> _Exercise prompt_
Look below and pull out each line with the word "Obligations".

> _Recorded data_

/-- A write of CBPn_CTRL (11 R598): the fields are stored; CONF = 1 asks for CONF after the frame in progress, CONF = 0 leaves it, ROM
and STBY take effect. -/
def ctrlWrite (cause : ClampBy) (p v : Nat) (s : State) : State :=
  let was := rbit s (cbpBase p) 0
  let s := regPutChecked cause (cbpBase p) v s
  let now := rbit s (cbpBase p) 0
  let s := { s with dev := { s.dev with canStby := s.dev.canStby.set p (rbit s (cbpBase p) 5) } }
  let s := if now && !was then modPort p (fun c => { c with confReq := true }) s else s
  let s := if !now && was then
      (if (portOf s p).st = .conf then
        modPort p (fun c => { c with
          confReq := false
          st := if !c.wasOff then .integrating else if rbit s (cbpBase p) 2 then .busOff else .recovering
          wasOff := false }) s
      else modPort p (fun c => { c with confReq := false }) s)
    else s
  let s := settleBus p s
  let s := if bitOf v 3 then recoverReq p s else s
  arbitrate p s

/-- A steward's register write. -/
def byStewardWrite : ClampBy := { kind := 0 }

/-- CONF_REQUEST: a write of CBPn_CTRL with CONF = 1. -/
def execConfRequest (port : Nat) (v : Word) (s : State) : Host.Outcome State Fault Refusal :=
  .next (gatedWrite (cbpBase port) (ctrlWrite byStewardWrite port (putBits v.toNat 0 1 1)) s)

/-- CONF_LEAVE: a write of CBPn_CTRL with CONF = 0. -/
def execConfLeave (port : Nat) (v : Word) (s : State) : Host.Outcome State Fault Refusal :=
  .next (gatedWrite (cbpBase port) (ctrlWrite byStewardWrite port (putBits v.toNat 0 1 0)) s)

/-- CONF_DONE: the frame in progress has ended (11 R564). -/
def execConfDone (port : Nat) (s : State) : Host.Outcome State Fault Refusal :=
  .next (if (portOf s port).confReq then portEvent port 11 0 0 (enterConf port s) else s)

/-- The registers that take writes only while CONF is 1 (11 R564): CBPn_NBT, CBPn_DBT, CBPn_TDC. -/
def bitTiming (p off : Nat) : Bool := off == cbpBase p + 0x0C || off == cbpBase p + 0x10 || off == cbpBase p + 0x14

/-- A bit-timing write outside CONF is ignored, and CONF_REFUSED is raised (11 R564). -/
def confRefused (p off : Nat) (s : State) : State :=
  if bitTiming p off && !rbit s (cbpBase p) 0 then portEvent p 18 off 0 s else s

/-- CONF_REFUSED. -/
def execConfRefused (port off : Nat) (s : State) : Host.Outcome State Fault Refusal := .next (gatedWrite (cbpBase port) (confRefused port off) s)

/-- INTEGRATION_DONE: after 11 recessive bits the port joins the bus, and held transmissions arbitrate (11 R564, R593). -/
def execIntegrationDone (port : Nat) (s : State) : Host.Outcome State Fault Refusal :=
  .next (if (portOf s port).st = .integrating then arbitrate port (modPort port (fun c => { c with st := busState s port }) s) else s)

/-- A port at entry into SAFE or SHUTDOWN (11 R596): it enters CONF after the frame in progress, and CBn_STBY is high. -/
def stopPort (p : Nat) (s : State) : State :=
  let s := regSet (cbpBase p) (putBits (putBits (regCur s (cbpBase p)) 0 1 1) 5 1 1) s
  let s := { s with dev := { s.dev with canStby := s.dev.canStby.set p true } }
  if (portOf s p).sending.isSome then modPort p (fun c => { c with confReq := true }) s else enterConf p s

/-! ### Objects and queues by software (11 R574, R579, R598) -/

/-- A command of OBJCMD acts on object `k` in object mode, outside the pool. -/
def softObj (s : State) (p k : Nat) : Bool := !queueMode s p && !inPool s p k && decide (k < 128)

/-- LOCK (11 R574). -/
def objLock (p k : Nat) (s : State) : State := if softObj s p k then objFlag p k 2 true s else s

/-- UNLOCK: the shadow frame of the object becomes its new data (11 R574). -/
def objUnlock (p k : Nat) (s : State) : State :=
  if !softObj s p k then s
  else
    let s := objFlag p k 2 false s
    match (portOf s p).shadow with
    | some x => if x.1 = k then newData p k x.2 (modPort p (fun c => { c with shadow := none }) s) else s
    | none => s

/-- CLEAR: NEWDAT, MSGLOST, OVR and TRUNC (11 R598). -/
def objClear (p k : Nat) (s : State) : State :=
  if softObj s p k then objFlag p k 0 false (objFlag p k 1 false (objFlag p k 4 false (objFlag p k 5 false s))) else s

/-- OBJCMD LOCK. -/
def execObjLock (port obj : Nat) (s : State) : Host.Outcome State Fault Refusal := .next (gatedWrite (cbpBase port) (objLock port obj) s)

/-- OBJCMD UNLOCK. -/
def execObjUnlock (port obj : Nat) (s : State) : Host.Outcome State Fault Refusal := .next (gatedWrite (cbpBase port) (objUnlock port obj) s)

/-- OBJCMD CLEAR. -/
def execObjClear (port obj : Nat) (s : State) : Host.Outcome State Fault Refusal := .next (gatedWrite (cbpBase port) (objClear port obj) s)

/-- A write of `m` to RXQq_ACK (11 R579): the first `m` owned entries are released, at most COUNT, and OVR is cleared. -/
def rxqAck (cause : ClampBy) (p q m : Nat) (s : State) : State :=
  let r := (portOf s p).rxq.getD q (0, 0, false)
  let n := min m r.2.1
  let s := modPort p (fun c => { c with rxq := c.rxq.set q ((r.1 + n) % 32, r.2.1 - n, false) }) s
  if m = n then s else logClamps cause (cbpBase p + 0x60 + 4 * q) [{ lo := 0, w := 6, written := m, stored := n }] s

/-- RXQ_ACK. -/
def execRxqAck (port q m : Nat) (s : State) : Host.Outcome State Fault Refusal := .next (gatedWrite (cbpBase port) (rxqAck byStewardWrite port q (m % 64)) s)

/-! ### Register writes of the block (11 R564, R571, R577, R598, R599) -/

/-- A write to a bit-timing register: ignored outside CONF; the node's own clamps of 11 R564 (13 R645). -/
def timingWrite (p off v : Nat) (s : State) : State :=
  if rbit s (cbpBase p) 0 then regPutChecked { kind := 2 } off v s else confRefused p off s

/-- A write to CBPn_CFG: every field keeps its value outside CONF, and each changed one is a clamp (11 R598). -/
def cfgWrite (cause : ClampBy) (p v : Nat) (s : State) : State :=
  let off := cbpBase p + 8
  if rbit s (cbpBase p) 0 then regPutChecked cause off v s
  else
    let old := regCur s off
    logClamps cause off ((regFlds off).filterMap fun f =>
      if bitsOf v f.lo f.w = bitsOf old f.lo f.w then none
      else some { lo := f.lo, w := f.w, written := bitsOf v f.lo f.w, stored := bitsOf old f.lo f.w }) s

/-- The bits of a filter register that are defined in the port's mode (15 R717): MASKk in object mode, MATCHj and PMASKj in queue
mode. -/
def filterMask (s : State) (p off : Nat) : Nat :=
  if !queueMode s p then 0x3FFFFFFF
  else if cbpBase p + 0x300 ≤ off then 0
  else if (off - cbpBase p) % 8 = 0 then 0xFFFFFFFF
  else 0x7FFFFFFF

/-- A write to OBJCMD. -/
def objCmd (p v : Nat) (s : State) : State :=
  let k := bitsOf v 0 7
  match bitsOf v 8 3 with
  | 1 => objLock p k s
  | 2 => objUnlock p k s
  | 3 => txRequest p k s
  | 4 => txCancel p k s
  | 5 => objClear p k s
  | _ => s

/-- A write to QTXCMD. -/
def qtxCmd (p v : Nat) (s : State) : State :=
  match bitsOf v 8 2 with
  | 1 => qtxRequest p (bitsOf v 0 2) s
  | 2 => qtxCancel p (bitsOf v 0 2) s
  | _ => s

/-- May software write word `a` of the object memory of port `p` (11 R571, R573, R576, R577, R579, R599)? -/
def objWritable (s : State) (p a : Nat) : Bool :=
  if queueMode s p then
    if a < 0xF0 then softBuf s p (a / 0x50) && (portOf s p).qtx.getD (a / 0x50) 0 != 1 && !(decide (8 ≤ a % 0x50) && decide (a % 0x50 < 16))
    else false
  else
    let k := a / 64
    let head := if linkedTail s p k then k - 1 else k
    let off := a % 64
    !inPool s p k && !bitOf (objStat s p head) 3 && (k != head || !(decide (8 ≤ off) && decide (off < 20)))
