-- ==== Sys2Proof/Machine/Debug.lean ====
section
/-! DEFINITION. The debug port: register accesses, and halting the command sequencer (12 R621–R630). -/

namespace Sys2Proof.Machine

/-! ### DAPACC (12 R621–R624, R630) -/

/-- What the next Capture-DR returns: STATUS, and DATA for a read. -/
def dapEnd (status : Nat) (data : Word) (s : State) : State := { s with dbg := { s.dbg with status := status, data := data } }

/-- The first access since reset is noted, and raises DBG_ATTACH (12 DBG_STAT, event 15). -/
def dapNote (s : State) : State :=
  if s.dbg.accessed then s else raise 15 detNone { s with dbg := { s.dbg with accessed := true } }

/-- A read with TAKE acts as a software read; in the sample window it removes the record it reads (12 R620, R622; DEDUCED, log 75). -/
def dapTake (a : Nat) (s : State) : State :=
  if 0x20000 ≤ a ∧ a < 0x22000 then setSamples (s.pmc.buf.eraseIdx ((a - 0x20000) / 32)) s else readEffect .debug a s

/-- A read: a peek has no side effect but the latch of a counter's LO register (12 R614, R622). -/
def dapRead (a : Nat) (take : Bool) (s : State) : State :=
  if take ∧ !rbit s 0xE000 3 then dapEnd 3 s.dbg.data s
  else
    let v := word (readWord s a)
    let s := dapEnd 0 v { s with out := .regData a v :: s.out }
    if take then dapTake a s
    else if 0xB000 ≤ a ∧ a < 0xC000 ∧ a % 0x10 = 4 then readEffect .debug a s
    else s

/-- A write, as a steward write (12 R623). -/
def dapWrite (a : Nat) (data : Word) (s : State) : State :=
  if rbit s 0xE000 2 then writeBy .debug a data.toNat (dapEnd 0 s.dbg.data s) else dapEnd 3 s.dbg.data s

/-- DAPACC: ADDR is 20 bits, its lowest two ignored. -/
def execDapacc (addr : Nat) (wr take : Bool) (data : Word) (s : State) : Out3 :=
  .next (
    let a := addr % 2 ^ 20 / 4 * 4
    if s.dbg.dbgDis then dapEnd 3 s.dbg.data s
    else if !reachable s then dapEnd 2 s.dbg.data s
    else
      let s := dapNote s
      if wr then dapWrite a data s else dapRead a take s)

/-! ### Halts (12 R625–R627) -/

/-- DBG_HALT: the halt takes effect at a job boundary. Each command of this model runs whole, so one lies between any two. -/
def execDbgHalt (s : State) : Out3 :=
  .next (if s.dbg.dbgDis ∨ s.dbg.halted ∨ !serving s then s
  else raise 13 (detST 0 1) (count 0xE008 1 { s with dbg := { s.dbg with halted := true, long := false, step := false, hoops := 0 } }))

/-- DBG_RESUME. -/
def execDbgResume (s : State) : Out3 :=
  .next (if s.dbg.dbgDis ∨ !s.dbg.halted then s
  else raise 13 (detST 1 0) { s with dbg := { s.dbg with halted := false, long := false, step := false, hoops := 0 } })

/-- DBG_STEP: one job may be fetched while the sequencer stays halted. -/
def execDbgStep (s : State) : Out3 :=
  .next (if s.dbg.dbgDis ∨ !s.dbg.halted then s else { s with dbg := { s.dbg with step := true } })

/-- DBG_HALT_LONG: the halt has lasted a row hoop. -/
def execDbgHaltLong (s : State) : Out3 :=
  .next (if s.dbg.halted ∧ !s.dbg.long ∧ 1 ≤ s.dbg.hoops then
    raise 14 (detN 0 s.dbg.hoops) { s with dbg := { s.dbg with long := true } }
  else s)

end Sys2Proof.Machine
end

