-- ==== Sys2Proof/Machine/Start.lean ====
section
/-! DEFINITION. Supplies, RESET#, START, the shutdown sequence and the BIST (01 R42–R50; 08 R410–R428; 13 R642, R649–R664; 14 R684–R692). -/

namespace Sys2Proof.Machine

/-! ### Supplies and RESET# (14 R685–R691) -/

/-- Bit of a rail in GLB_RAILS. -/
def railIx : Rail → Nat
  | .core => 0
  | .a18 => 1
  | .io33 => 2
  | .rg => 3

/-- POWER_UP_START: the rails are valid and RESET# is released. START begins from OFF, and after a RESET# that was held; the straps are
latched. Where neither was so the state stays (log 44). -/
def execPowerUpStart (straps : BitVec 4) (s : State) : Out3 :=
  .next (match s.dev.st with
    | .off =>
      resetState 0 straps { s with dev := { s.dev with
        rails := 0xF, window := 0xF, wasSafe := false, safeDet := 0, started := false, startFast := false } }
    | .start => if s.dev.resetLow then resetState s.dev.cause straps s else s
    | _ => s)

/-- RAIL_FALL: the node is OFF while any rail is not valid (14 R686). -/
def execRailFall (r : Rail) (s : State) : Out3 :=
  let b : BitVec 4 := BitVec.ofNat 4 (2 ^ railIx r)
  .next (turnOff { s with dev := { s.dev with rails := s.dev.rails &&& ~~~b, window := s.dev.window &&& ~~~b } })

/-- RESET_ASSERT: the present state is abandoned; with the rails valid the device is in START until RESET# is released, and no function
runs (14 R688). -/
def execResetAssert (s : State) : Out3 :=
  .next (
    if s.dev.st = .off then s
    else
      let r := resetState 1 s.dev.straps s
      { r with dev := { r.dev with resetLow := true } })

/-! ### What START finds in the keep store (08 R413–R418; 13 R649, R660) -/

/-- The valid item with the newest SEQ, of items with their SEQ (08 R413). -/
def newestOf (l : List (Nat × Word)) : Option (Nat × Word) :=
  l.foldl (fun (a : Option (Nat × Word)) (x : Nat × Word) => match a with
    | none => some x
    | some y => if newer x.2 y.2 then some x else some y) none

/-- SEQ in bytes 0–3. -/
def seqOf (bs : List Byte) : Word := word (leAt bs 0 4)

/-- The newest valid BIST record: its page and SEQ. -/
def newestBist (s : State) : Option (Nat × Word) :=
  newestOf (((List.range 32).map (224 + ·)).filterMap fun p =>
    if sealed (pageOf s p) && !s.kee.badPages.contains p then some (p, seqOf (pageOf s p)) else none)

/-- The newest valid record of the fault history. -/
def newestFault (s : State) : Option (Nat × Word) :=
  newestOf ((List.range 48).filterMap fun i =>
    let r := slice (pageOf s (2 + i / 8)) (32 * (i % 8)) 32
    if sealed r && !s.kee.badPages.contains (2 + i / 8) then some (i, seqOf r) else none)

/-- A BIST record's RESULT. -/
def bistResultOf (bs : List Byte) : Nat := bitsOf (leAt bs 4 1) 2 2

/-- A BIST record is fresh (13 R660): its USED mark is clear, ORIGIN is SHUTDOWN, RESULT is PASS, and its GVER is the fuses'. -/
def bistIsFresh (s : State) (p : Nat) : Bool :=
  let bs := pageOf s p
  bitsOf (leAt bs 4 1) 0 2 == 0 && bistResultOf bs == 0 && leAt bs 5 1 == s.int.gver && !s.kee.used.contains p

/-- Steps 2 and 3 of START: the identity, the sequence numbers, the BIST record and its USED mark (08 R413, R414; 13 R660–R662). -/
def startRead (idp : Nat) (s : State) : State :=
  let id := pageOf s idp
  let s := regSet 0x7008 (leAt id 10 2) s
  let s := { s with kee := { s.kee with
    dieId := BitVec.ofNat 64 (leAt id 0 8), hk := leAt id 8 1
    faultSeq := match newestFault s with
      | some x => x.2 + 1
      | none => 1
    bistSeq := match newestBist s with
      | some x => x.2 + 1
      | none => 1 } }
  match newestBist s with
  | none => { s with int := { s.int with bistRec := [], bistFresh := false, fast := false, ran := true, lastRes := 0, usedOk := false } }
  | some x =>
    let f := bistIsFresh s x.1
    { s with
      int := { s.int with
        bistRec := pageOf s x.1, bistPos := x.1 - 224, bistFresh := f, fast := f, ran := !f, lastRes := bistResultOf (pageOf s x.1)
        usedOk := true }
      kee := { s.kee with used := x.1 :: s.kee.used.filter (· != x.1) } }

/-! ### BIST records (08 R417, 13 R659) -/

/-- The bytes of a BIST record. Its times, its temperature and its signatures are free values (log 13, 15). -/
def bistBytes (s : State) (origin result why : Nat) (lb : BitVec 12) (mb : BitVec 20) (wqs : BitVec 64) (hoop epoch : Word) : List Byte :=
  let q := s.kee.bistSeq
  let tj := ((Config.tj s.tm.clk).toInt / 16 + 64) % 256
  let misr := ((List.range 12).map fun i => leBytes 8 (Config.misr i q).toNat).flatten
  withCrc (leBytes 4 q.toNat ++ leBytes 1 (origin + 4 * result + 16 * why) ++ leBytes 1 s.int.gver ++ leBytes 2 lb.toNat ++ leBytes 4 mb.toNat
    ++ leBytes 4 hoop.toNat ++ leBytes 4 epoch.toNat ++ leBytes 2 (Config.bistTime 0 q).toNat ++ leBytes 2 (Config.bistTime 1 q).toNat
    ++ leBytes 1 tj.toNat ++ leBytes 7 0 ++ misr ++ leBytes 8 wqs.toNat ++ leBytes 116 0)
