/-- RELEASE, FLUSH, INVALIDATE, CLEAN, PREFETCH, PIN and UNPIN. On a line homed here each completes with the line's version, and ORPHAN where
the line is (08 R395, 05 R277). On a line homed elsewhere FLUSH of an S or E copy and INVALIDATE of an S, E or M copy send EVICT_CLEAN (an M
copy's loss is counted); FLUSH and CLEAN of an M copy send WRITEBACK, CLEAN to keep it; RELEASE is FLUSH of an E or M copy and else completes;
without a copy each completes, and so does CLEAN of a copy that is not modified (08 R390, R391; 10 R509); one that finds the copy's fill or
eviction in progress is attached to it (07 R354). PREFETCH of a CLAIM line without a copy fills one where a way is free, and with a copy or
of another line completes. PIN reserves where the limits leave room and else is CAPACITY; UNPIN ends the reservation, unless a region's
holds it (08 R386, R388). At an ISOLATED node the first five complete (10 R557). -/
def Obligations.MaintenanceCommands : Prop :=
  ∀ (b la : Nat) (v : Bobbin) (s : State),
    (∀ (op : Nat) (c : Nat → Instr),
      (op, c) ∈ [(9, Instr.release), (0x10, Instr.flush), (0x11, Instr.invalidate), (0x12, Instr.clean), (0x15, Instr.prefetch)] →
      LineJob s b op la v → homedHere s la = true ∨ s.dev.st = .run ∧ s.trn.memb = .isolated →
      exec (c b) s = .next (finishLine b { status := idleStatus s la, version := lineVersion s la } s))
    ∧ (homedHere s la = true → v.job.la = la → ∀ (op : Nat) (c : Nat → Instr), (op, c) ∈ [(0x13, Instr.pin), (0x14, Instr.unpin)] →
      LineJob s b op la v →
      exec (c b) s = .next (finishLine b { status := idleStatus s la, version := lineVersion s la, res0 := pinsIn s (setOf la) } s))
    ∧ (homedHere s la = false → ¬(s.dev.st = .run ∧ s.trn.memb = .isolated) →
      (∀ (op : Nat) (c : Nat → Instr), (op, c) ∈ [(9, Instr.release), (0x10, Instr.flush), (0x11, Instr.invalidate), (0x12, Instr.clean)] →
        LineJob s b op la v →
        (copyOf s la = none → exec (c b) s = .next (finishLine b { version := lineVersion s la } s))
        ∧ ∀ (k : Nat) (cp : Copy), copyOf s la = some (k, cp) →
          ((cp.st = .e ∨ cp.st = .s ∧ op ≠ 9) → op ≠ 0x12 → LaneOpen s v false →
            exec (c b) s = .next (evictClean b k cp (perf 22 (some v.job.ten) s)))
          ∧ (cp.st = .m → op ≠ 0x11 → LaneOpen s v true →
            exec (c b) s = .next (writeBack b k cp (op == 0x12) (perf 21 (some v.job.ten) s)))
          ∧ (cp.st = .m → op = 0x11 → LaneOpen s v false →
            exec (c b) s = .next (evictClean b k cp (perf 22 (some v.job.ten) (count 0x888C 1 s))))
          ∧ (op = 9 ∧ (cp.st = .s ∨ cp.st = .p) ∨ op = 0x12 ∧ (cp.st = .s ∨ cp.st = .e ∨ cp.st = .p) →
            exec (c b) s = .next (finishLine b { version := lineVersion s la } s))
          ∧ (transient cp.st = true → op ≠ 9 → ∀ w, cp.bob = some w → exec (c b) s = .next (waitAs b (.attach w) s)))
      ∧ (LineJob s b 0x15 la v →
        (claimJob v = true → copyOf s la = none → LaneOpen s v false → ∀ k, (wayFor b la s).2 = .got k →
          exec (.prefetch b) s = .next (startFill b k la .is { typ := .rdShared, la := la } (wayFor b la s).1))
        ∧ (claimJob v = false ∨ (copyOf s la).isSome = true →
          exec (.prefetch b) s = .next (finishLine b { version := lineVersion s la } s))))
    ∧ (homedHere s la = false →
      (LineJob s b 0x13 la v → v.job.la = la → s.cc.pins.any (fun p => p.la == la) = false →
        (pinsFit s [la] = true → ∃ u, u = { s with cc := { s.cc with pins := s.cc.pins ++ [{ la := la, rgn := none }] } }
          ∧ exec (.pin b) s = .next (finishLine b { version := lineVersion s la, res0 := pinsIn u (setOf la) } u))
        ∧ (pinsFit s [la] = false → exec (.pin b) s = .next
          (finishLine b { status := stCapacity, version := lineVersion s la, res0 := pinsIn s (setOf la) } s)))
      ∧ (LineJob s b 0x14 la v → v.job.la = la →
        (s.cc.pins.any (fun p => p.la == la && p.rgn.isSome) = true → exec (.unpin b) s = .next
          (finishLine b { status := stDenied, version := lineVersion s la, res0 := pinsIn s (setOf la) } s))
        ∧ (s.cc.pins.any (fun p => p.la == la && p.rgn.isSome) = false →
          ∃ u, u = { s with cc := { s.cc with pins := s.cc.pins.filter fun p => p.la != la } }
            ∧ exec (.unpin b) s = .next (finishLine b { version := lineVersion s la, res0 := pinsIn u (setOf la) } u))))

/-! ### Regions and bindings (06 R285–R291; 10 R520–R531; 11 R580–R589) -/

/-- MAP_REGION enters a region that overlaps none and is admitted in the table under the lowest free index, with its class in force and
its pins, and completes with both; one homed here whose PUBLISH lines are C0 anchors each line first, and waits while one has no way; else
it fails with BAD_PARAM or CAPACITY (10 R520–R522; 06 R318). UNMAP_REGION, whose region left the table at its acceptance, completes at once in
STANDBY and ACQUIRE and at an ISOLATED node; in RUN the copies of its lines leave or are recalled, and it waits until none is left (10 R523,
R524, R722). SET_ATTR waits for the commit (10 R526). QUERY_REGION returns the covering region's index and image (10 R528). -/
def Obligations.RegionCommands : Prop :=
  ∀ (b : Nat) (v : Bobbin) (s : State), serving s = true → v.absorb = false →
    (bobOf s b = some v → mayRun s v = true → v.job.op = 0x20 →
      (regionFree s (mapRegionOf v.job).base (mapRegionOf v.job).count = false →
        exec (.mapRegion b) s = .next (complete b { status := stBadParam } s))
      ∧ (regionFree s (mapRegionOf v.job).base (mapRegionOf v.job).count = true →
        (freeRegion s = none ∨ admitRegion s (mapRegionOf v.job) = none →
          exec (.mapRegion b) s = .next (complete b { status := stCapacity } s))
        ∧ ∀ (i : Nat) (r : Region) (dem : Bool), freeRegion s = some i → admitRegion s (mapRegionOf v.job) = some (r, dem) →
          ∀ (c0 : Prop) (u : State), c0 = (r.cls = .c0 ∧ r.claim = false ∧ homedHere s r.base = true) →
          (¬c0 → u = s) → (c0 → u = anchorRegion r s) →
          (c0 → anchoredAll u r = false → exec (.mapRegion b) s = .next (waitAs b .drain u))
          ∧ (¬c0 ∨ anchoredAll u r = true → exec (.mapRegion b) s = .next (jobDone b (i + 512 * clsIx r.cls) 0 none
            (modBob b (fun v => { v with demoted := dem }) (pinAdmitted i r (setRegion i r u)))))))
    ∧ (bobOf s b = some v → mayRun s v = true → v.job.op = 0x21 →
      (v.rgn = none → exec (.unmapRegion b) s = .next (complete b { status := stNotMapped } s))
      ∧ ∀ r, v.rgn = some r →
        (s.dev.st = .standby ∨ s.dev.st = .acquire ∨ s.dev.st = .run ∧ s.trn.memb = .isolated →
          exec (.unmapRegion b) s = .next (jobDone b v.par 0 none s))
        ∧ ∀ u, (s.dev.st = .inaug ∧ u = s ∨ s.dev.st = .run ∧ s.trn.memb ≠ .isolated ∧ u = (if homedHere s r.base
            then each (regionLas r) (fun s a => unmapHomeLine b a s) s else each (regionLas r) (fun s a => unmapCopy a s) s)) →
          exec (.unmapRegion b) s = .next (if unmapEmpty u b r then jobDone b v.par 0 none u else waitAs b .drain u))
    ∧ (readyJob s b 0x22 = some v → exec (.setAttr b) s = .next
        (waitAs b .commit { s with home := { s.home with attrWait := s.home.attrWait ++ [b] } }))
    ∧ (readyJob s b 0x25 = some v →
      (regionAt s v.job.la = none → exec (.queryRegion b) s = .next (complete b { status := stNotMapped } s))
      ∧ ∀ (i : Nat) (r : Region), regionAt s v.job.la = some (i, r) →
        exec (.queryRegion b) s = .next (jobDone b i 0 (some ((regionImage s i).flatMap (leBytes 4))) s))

> _Exercise result_
def Obligations.MaintenanceCommands : Prop :=
def Obligations.RegionCommands : Prop :=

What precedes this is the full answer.